SWISS MORTGAGE MARKET EVOLUTION

Real estate market easing Swiss mortgage rates down

The decline in inflation leads to a drop in interest rates, particularly applied to construction.

Over the past four weeks, mortgage rates have fallen significantly in Switzerland. The twelve providers whose guide rates for fixed-rate mortgages are regularly collected by the magazine “Finanz und Wirtschaft” have all adjusted their credit rates downwards. And sometimes significantly. All durations are affected.

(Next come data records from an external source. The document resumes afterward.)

/-- A clause runs on the ring (R223, R257): the running clause of its tenancy's sentence uses it. -/
def clauseOnRing (s : State) (r : Nat) : Bool :=
  match ringRun s r with
  | some (t, u) => match (tenOf s t).sentence with
    | some x => match x.clauses[u.clause]? with
      | some c => (x.bound.take c.rings).contains r
      | none => false
    | none => false
  | none => false

def clauseRuns (s : State) : Bool := s.tens.any fun p => p.2.run.isSome && p.2.resident

/-- Tiles that run one virtual field: site of virtual tile `vt` (R286). -/
def siteOf (s : State) (f vt : Nat) : Nat :=
  let row := vt / 8
  let col := vt % 8
  let sh := SMap.get 0xF (fieldOf s f).shift row
  f * 72 + row * 9 + (if sh = 0xF || col < sh then col else col + 1)

/-- Site of a virtual tile of a tenancy, none where the virtual ring is not bound. -/
def vSite (s : State) (t vr vf vt : Nat) : Option Nat :=
  if vf < 6 then (physRing s t vr).map fun r => siteOf s (ringField r vf) vt else none

def vKey (vr vf vt : Nat) : Nat := (vr * 6 + vf) * 64 + vt

/-- Sites bound to a virtual tile of the tenancy's running clause. -/
def clauseSites (s : State) (t : Nat) : List Nat :=
  match (tenOf s t).sentence with
  | some x => (s.tiles.filter fun p => p.2.bound && x.bound.contains (siteRing p.1)).map (·.1)
  | none => []

/-- A producer outside the clause (R56, R176). -/
def extProducer : Producer → Bool
  | .tile _ _ _ => false
  | _ => true

/-! ### Event records (R342 to R345) -/

/-- Ring that a rehearsal's TARGET names (R321). -/
def rehRing (h : Rehearsal) : Nat := fld h.target 0 6

/-- A tenancy's clause recovers from a rehearsed fault, and no real fault has come since (R325): what fails then is left out of
every count (R327). The replay that a poisoned word leads to reads it no more, so what fails in it is real. -/
def rehearsedOn (s : State) (t : Option Nat) : Bool :=
  let h := s.box.reh
  match t with
  | some t => match (tenOf s t).run with
    | some u => u.rehearsedAt.isSome && !h.real && !(h.kind = 2 && u.phase = .replay && h.poisonNext.isEmpty)
    | none => false
  | none => false

/-- Records that a rehearsed fault of a kind causes in the clause that it strikes (R323, R327; DEDUCED, log entry 81): a level
above the rehearsed one has another code. -/
def rehearsedCode (kind code : Nat) (tile : Bool) : Bool :=
  match kind with
  | 1 => code = 0x0601 || code = 0x0602 || (code = 0x0401 && !tile)
  | 2 => code = 0x0102 || code = 0x0103 || code = 0x0105 || code = 0x0107 || code = 0x0401 || code = 0x0404
  | 3 => code = 0x0201
  | 4 => code = 0x0402
  | _ => code = 0x0606 || code = 0x0607 || code = 0x0608

/-- The REHEARSED bit of a record of a ring or of a tenancy. -/
def rehMark (s : State) (r t : Option Nat) (code : Nat) (tile : Bool := false) : Bool :=
  let h := s.box.reh
  (h.lossRing.isSome && h.lossRing = r && (code = 0x0604 || code = 0x0C03)) ||
  (h.status = 2 && (rehearsedOn s t || (!h.real && r = some (rehRing h) && (t.bind fun t => (tenOf s t).run).isNone)) &&
    rehearsedCode h.kind code tile)

/-- Number of a list element to give way to an arriving record (R345): the oldest of class A or B, and
for a record of class E or F the oldest of class C or D. -/
def displaced (q : List EvRec) (cls : Nat) : Option Nat :=
  match q.findIdx? (fun r => decide (r.cls ≤ 1)) with
  | some i => some i
  | none => if cls ≥ 4 then q.findIdx? (fun r => decide (r.cls ≤ 3)) else none

/-- A ply's staging queue of 256 records (R345); an error of class B or above in a ring under repair is noted (R348). -/
def stageRec (s : State) (ply : Nat) (r : EvRec) : State :=
  let g := fieldRing (ply * 96 + r.field)
  let s := if r.cls = 0 || r.rehearsed || r.field = 0x7F || (ringOf s g).repair.isNone then s
    else modPly s ply fun p => { p with raised := p.raised ++ [(g, r.code)] }
  let p := plyOf s ply
  if p.staging.length < 256 then setPly s ply { p with staging := p.staging ++ [r] }
  else
    let s := { s with box := { s.box with stagedLost := sat 32 (s.box.stagedLost + 1) } }
    match displaced p.staging r.cls with
    | some i => setPly s ply { p with staging := p.staging.eraseIdx i ++ [r] }
    | none => s

/-- A record of a module-level source, waiting for the Box Office; `reh` says that a rehearsal causes it. -/
def evModule (s : State) (cls code detail : Nat) (ten : Option Nat := none) (level : Nat := 0) (reh : Bool := false) : State :=
  let r : EvRec := { uptime := s.time.uptime, cls := cls, code := code, detail := detail % 2 ^ 32
                     level := level, rehearsed := reh || rehMark s none ten code
                     ten := ten.getD 0xFF
                     ngen := match ten with | some t => (tenOf s t).gen | none => 0
                     epoch := match ten with | some t => (tenOf s t).epoch | none => 0
                     beat := match ten with
                       | some t => match (tenOf s t).run with | some u => u.sentBeat | none => 0
                       | none => 0 }
  { s with box := { s.box with staging := s.box.staging ++ [r] } }

/-- A record of a field's ring controller, with the tenancy of its ring. -/
def evField (s : State) (f cls code detail : Nat) (level : Nat := 0) : State :=
  let ten := ringTen s (fieldRing f)
  stageRec s (fieldPly f)
    { uptime := s.time.uptime, ply := fieldPly f, field := f % 96, cls := cls, code := code
      detail := detail % 2 ^ 32, level := level, rehearsed := rehMark s (some (fieldRing f)) ten code
      rgen := (ringOf s (fieldRing f)).gen, ten := ten.getD 0xFF
      ngen := match ten with | some t => (tenOf s t).gen | none => 0
      epoch := match ten with | some t => (tenOf s t).epoch | none => 0
      beat := match ten with
        | some t => match (tenOf s t).run with | some u => u.sentBeat | none => 0
        | none => 0 }

/-- A record of a ring's controller. -/
def evRing (s : State) (r cls code detail : Nat) (level : Nat := 0) : State :=
  evField s (ringCentre r) cls code detail level

/-- A record of a tile; its BEAT is 0 where no clause runs on the tile (R343). -/
def evTile (s : State) (i cls code detail : Nat) (level : Nat := 0) : State :=
  let ten := ringTen s (siteRing i)
  let t := tileOf s i
  stageRec s (fieldPly (siteField i))
    { uptime := s.time.uptime, ply := fieldPly (siteField i), field := siteField i % 96, site := siteNo i
      cls := cls, code := code, detail := detail % 2 ^ 32, level := level
      rehearsed := rehMark s (some (siteRing i)) ten code true
      rgen := (ringOf s (siteRing i)).gen, tgen := t.gen, ten := ten.getD 0xFF
      ngen := match ten with | some t => (tenOf s t).gen | none => 0
      epoch := t.epoch
      beat := if t.bound && (ringRun s (siteRing i)).isSome then t.sentBeat.toNat else 0 }

/-- ACCESS_REFUSED with the Module Address (R344). -/
def evAccess (s : State) (ma : Nat) : State := evModule s 1 0x0305 (fldN ma 60 4 + fldN ma 0 28 * 16)

/-- A real fault of a tenancy's clause while it recovers from a rehearsed one: what follows counts (R325). -/
def noteReal (s : State) (t : Option Nat) : State :=
  if rehearsedOn s t then { s with box := { s.box with reh := { s.box.reh with real := true } } } else s

/-! ### Failures of a beat (R313) -/

/-- Mechanisms of 0x4005, and four causes that decide what the verdict leads to: an uncorrectable word
read again in a replay (R160), a trap that recurs (R143), a bound site that died (R288) and a granule
with no restore source (R211). -/
def mechCsum : Nat := 1
def mechSfu : Nat := 2
def mechCmp : Nat := 3
def mechMirror : Nat := 4
def mechPoison : Nat := 5
def mechTrap : Nat := 6
def mechKat : Nat := 7
def mechOther : Nat := 8
def mechAgain : Nat := 9
def mechProgram : Nat := 10
def mechDead : Nat := 11
def mechNoRestore : Nat := 12

def failRun (s : State) (t m : Nat) : State :=
  modRun s t fun u => { u with fails := NSet.add u.fails m }

/-- Raise a failure in the beat of the clause that a ring belongs to. -/
def failRing (s : State) (r m : Nat) : State :=
  match ringTen s r with
  | some t => failRun s t m
  | none => s

/-- A failure that names a site: the site is involved (R329). -/
def failTile (s : State) (i m : Nat) : State :=
  match ringTen s (siteRing i) with
  | some t => modRun (failRun s t m) t fun u => { u with
      involved := NSet.add u.involved i, cmpSites := if m = mechCmp then NSet.add u.cmpSites i else u.cmpSites }
  | none => s

/-- A failed CHECK, dual path, mirror compare or withdrawn row: failure and AUDIT_FAIL record (R132). -/
def failCheck (s : State) (i m : Nat) : State := evTile (failTile s i m) i 1 0x0401 m

/-- A failure reported after its tick (R315). -/
def failLate (s : State) (r m : Nat) : State :=
  match ringTen s r with
  | some t => modRun s t fun u => { u with late := NSet.add u.late m }
  | none => s

/-! ### The defect map (R273 to R278) -/

def mapStateNo : SiteSt → Nat
  | .good => 0 | .suspect => 1 | .excluded => 2 | .retired => 4

/-- A map entry of 16 bytes (R278). -/
def mapEntry (kind state ply field sub csrc powered seq cap cause : Nat) : BitVec 128 :=
  BitVec.ofNat 128 (kind % 16 + state % 16 * 2 ^ 4 + ply % 4 * 2 ^ 8 + field % 128 * 2 ^ 10 + sub % 128 * 2 ^ 17
    + csrc % 256 * 2 ^ 24 + powered % 2 ^ 32 * 2 ^ 32 + seq % 2 ^ 32 * 2 ^ 64 + cap % 256 * 2 ^ 96
    + cause % 2 ^ 16 * 2 ^ 104)

/-- A ply's Ringmaster sends a refinement; 256 may wait unacknowledged, and the next one that finds room stands after the gap of
those that found none (R273). -/
def refine (s : State) (ply : Nat) (e : BitVec 128) : State :=
  modPly s ply fun p =>
    if p.refine.length < 256 then { p with
      refine := p.refine ++ [{ entry := e, at_ := s.time.uptime, gap := p.refineLost }], refineLost := 0 }
    else { p with refineLost := p.refineLost + 1 }

def siteMap (s : State) (i : Nat) : SiteMap := SMap.get {} (fieldOf s (siteField i)).sites (siteNo i)

def setSiteMap (s : State) (i : Nat) (m : SiteMap) : State :=
  modField s (siteField i) fun f => { f with sites := SMap.put {} f.sites (siteNo i) m }

/-- 720 powered hours in seconds (R276, R277). -/
def suspectS : Nat := 720 * 3600

/-- State of a site after a failure (R276). -/
def siteAfter (m : SiteMap) (now : Nat) (unresolved : Bool) : SiteSt :=
  match m.st with
  | .retired => .retired
  | st =>
    match m.lastFail with
    | some l => if now ≤ l + suspectS then .retired else if unresolved || st = .excluded then .excluded else .suspect
    | none => if unresolved || st = .excluded then .excluded else .suspect

def siteDead : SiteSt → Bool
  | .excluded => true | .retired => true | _ => false

/-- A bound site that is dead: fence it, write SITE_DEAD and fail its beat (R276, R288). -/
def siteDies (s : State) (i : Nat) : State :=
  let t := tileOf s i
  let s := modTile s i fun t => { t with st := .fenced }
  if t.bound then
    failTile (evTile s i 2 0x0601 (siteNo i + mapStateNo (siteMap s i).st * 2 ^ 7)) i mechDead
  else s

/-- A failure of a site (R275, R276): new state, refinement, and what a dead site leads to. -/
def siteFails (s : State) (i : Nat) (unresolved : Bool) (csrc cause : Nat) : State :=
  let s := noteReal s (ringTen s (siteRing i))
  let m := siteMap s i
  let st := siteAfter m s.time.poweredS unresolved
  let s := setSiteMap s i { st := st, lastFail := some s.time.poweredS }
  let s := if st = m.st then s else
    refine s (fieldPly (siteField i))
      (mapEntry 0 (mapStateNo st) (fieldPly (siteField i)) (siteField i % 96) (siteNo i) csrc s.time.poweredS 0 0 cause)
  if siteDead st && !siteDead m.st then siteDies s i else s

/-- Dead sites of a physical row, by column (R280). -/
def deadCols (s : State) (f row : Nat) : List Nat :=
  (List.range 9).filter fun c =>
    siteDead (siteMap s (f * 72 + row * 9 + c)).st || s.box.reh.fenced = some (f * 72 + row * 9 + c)

/-- A field usable for a clause (R280). -/
def fieldUsable (s : State) (f : Nat) (trapeze : Bool) : Bool :=
  !(fieldOf s f).retired &&
  (if trapeze then (List.range 4).all fun k => decide ((deadCols s f (2 * k)).length + (deadCols s f (2 * k + 1)).length ≤ 1)
   else (List.range 8).all fun p => decide ((deadCols s f p).length ≤ 1))

/-! ### Seams (R180, R185) -/

def crossings (sd : Side) : Nat := match sd with | .north => 9 | .south => 9 | _ => 8

/-- Working data lanes of the worst crossing of a side. -/
def seamLanes (s : State) (f : Nat) (sd : Side) : Nat :=
  (List.range (crossings sd)).foldl
    (fun m c => min m (32 - SMap.get 0 (fieldOf s f).lanesLost (Side.no sd * 9 + c))) 32

/-- Seam state: 0 NONE, 1 FULL, 2 REDUCED, 3 FAILED; NONE at the module's edge. -/
def seamState (s : State) (f : Nat) (sd : Side) : Nat :=
  match neighbour f sd with
  | none => 0
  | some _ =>
    let w := seamLanes s f sd
    if w = 32 then 1 else if w ≥ 24 then 2 else 3

def seamCap (s : State) (f : Nat) (sd : Side) : Nat :=
  if seamState s f sd = 0 then 0 else 100 * seamLanes s f sd / 32

/-- A seam serves an image: not FAILED and at or above its floor (R31, R283). -/
def seamOk (s : State) (f : Nat) (sd : Side) (floor : Nat) : Bool :=
  let st := seamState s f sd
  (st = 1 || st = 2) && decide (floor ≤ seamCap s f sd) && (floor < 100 || st = 1)

/-- A ring whole for an image (R280). -/
def ringWhole (s : State) (r floor : Nat) : Bool :=
  (ringFields r).all fun f =>
    !(fieldOf s f).retired &&
    [Side.north, .east, .south, .west].all fun sd =>
      match neighbour f sd with
      | some g => fieldRing g ≠ r || seamOk s f sd floor
      | none => true

/-! ### Traps (R141 to R143) -/

def trIllegal : Nat := 0x01
def trReserved : Nat := 0x02
def trFormat : Nat := 0x03
def trRow : Nat := 0x04
def trCarry : Nat := 0x05
def trCatcher : Nat := 0x06
def trCollide : Nat := 0x07
def trStamp : Nat := 0x08
def trDrain : Nat := 0x09
def trAccum : Nat := 0x0A
def trDyn : Nat := 0x0B
def trBoard : Nat := 0x0C
def trNear : Nat := 0x0D
def trNarrow : Nat := 0x0E
def trReg : Nat := 0x0F
def trRegion : Nat := 0x10
def trSoft : Nat := 0x11
def trMode : Nat := 0x12
def trParity : Nat := 0x13

/-- Who raises a trap: a verb of the beat program, a dynamic verb or the scalar core. -/
inductive Src where
  | slot (n : Nat)
  | dyn
  | scalar
  | issue
  deriving DecidableEq, Repr

/-- TRAP_INFO of a trap (R141). -/
def trapInfo (t : Tile) (code : Nat) (src : Src) (sw : Nat := 0) : TrapInfo :=
  { code := BitVec.ofNat 8 code
    scalar := match src with | .scalar => true | .issue => true | _ => false
    dyn := match src with | .dyn => true | .issue => true | _ => false
    slot := match src with | .slot n => BitVec.ofNat 16 n | _ => 0xFFFF
    sw := BitVec.ofNat 16 sw
    pc := t.core.pc }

For ten-year maturities, indicative rates fell by an average of 0.38 percentage points. Zürcher Kantonalbank and Swiss Life lowered their rates by 0.46 percentage points for ten-year fixed-rate mortgages. Zurich insurance even reduced its indicative rate by 0.48 points for five-year mortgages. By way of comparison: on the market, the average decline is 0.32 points for a period of five years.

Fixed mortgage rates in %

Mortgage interest rates of 3% or more for ten-year contracts seem a thing of the past, for now at least.

Last month, all but one establishment still demanded rates of 3% or more. Now there are only three to do so: Hypo Lenzburg, Raiffeisen and PostFinance.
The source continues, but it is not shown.